• **WHAT THE TASK REQUIRES**
Please quote exactly the opening lines of the data, from the first line to the one where "namespace Sys2Proof.Machine" appears.

• **DATASET RECORDS**
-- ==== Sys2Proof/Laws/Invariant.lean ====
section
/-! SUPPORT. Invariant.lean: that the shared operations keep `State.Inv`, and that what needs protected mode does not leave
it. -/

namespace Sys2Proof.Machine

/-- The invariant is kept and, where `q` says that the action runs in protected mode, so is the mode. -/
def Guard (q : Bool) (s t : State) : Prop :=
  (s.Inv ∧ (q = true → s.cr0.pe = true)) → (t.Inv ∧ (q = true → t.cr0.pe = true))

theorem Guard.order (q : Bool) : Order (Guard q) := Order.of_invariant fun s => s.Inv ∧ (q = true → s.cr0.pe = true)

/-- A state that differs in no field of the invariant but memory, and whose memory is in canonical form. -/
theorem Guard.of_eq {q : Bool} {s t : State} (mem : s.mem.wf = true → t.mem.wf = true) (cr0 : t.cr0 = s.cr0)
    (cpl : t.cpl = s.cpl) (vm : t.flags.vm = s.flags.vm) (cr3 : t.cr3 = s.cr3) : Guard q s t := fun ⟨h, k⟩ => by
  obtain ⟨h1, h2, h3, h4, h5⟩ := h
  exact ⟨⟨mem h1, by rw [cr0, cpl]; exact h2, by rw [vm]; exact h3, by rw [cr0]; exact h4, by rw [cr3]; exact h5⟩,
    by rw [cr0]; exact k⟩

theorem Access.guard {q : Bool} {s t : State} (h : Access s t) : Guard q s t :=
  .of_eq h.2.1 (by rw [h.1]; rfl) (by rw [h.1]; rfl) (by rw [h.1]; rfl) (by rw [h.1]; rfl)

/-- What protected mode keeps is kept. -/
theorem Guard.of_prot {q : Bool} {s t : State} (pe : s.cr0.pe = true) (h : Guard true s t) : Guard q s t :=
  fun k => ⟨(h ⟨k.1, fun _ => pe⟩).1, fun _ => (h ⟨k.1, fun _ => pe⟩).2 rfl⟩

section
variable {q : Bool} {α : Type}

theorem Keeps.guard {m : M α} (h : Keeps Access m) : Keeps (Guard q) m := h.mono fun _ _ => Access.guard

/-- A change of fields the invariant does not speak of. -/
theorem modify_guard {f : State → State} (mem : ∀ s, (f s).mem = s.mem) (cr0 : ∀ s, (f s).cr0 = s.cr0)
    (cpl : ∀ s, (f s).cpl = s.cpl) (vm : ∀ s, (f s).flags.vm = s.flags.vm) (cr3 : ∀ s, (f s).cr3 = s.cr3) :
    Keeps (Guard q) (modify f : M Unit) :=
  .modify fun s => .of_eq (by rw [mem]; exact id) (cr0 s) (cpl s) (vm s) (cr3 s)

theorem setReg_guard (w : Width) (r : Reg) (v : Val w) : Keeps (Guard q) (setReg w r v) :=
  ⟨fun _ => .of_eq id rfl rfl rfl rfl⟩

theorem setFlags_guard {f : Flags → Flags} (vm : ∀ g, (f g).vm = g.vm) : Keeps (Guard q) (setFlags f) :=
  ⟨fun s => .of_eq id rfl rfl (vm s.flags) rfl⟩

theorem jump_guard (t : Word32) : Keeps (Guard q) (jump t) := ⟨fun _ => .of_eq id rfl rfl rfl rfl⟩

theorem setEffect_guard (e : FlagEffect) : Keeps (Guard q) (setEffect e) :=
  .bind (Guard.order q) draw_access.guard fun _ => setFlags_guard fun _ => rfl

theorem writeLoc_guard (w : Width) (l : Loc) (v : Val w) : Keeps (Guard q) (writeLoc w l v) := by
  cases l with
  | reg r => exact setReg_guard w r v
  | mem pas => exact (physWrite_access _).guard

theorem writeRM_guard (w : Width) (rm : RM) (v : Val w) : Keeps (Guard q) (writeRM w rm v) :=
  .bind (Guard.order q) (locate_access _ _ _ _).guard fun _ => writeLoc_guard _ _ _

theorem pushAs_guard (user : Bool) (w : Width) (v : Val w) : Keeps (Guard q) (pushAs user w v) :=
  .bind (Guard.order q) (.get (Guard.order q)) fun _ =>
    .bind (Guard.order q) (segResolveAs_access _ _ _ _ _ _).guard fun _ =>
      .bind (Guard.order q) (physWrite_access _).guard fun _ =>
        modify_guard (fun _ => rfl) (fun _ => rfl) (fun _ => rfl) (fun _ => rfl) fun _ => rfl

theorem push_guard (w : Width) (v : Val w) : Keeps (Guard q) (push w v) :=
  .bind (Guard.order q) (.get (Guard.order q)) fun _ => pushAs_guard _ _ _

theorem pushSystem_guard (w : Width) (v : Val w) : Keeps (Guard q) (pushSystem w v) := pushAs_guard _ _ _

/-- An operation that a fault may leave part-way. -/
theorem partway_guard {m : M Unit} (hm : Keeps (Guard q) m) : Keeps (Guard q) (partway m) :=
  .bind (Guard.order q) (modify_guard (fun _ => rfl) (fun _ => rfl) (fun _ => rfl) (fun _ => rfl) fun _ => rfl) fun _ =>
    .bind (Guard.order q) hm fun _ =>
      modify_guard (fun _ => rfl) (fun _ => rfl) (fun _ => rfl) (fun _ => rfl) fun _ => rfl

• **RESPONSE**
-- ==== Sys2Proof/Laws/Invariant.lean ====
section
/-! SUPPORT. Invariant.lean: that the shared operations keep `State.Inv`, and that what needs protected mode does not leave
it. -/

namespace Sys2Proof.Machine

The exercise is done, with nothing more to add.